__WHAT THE TASK REQUIRES__: Exactly as they appear below, repeat the lines from the one with "0 ++ le 1 o.step" through the one with "def orderBytes (o", and no others.
───── PROVIDED DATA
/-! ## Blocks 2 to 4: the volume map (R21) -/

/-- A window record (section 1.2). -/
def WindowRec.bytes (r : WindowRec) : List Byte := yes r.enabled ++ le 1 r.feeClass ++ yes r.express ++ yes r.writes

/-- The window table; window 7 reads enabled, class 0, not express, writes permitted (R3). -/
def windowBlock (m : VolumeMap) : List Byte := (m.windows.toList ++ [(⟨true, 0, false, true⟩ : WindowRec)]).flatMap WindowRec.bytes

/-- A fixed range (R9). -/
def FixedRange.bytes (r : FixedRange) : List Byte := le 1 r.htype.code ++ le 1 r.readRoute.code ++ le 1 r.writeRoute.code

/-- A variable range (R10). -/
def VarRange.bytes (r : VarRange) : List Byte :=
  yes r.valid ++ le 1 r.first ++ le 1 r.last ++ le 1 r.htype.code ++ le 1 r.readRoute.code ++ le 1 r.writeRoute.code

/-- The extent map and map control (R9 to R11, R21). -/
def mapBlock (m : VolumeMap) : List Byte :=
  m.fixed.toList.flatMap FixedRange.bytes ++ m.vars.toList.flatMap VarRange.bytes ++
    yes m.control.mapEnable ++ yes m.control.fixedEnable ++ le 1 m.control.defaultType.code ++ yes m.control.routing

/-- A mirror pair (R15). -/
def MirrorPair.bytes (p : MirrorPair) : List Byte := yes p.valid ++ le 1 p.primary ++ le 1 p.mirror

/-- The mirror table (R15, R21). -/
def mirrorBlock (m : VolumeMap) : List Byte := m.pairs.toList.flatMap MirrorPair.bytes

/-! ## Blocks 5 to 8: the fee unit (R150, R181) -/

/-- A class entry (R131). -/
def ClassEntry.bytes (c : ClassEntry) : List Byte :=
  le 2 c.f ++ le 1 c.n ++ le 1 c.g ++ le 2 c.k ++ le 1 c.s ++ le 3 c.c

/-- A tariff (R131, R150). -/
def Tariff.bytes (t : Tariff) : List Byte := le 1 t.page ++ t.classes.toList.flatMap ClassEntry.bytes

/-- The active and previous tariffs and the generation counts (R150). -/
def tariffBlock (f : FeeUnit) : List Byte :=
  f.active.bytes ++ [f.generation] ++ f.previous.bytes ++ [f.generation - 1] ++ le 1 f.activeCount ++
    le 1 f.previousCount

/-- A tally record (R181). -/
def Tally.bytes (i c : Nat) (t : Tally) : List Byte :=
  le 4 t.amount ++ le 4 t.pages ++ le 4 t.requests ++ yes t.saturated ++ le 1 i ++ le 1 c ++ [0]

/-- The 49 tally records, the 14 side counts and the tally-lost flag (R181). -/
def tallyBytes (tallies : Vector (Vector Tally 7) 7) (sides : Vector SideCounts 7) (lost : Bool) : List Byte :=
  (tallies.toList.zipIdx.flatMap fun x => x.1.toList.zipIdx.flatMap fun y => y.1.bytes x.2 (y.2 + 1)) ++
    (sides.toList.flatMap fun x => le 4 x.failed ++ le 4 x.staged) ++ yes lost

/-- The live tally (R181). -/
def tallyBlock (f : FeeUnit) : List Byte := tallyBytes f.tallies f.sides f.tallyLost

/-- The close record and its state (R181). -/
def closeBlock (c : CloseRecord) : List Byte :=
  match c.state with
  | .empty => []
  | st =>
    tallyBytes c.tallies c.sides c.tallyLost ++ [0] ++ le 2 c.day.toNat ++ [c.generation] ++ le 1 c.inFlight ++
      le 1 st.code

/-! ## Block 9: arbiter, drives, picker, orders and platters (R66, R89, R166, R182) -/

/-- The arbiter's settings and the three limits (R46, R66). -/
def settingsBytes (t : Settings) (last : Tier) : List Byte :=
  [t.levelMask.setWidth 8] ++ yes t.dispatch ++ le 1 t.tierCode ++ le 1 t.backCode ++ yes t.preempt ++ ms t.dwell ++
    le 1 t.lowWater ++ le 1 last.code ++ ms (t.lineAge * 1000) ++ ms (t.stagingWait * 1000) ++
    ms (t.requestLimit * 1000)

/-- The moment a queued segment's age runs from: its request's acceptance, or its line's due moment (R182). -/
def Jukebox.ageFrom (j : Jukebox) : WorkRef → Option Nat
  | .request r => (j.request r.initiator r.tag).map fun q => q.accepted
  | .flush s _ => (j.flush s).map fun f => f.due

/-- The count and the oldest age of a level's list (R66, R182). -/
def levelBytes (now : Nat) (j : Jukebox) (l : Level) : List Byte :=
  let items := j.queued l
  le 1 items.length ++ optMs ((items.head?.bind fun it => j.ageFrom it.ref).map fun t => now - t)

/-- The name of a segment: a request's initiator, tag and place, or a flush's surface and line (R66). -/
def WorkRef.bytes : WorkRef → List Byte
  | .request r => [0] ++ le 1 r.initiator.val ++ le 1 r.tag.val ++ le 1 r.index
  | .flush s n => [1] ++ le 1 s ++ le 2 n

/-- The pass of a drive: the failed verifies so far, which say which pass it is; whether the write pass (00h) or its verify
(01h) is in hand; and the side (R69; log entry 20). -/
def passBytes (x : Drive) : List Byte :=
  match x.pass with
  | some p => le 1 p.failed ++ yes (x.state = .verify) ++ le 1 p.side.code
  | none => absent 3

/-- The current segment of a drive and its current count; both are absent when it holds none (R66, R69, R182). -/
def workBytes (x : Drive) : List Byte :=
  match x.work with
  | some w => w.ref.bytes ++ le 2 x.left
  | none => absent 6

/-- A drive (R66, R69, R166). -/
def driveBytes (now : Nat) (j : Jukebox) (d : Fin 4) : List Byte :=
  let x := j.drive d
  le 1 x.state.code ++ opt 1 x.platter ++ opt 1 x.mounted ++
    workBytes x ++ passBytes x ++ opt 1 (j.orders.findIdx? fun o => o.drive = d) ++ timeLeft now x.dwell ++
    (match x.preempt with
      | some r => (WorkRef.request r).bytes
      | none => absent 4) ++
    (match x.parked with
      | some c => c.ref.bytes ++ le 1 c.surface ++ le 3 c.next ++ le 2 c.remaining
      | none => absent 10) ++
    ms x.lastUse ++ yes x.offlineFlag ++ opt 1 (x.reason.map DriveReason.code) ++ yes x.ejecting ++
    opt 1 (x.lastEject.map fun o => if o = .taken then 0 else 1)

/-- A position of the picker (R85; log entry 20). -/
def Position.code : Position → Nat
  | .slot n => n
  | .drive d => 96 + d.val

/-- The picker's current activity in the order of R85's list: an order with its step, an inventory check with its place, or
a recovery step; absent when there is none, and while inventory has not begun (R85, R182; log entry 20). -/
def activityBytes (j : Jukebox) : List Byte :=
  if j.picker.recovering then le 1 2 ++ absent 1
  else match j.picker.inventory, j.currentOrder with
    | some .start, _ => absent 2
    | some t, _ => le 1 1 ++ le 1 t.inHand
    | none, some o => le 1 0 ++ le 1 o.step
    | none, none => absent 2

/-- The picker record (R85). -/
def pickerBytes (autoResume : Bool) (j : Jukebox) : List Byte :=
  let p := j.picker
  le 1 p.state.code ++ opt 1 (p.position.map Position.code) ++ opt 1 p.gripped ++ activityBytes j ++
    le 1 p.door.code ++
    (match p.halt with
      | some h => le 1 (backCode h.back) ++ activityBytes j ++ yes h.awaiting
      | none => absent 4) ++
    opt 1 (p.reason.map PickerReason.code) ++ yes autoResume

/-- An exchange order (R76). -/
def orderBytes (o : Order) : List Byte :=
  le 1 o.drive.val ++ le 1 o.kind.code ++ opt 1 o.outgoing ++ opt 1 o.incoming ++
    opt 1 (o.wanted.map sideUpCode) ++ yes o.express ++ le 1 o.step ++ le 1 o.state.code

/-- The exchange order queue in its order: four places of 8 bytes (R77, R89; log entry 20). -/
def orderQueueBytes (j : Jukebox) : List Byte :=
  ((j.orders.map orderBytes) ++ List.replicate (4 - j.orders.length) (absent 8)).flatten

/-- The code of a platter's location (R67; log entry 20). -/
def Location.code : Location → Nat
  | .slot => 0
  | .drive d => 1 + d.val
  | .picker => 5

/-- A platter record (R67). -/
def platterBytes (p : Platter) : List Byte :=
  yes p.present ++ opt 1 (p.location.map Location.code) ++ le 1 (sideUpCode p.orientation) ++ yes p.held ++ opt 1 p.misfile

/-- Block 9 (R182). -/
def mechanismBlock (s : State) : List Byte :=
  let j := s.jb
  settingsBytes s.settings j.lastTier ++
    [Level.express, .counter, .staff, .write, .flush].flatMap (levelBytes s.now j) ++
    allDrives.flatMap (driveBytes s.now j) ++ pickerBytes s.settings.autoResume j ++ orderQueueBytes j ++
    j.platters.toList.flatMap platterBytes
──────────
__PROBLEM SOLUTION__:
    | none, some o => le 1 0 ++ le 1 o.step
    | none, none => absent 2

/-- The picker record (R85). -/
def pickerBytes (autoResume : Bool) (j : Jukebox) : List Byte :=
  let p := j.picker
  le 1 p.state.code ++ opt 1 (p.position.map Position.code) ++ opt 1 p.gripped ++ activityBytes j ++
    le 1 p.door.code ++
    (match p.halt with
      | some h => le 1 (backCode h.back) ++ activityBytes j ++ yes h.awaiting
      | none => absent 4) ++
    opt 1 (p.reason.map PickerReason.code) ++ yes autoResume

/-- An exchange order (R76). -/
def orderBytes (o : Order) : List Byte :=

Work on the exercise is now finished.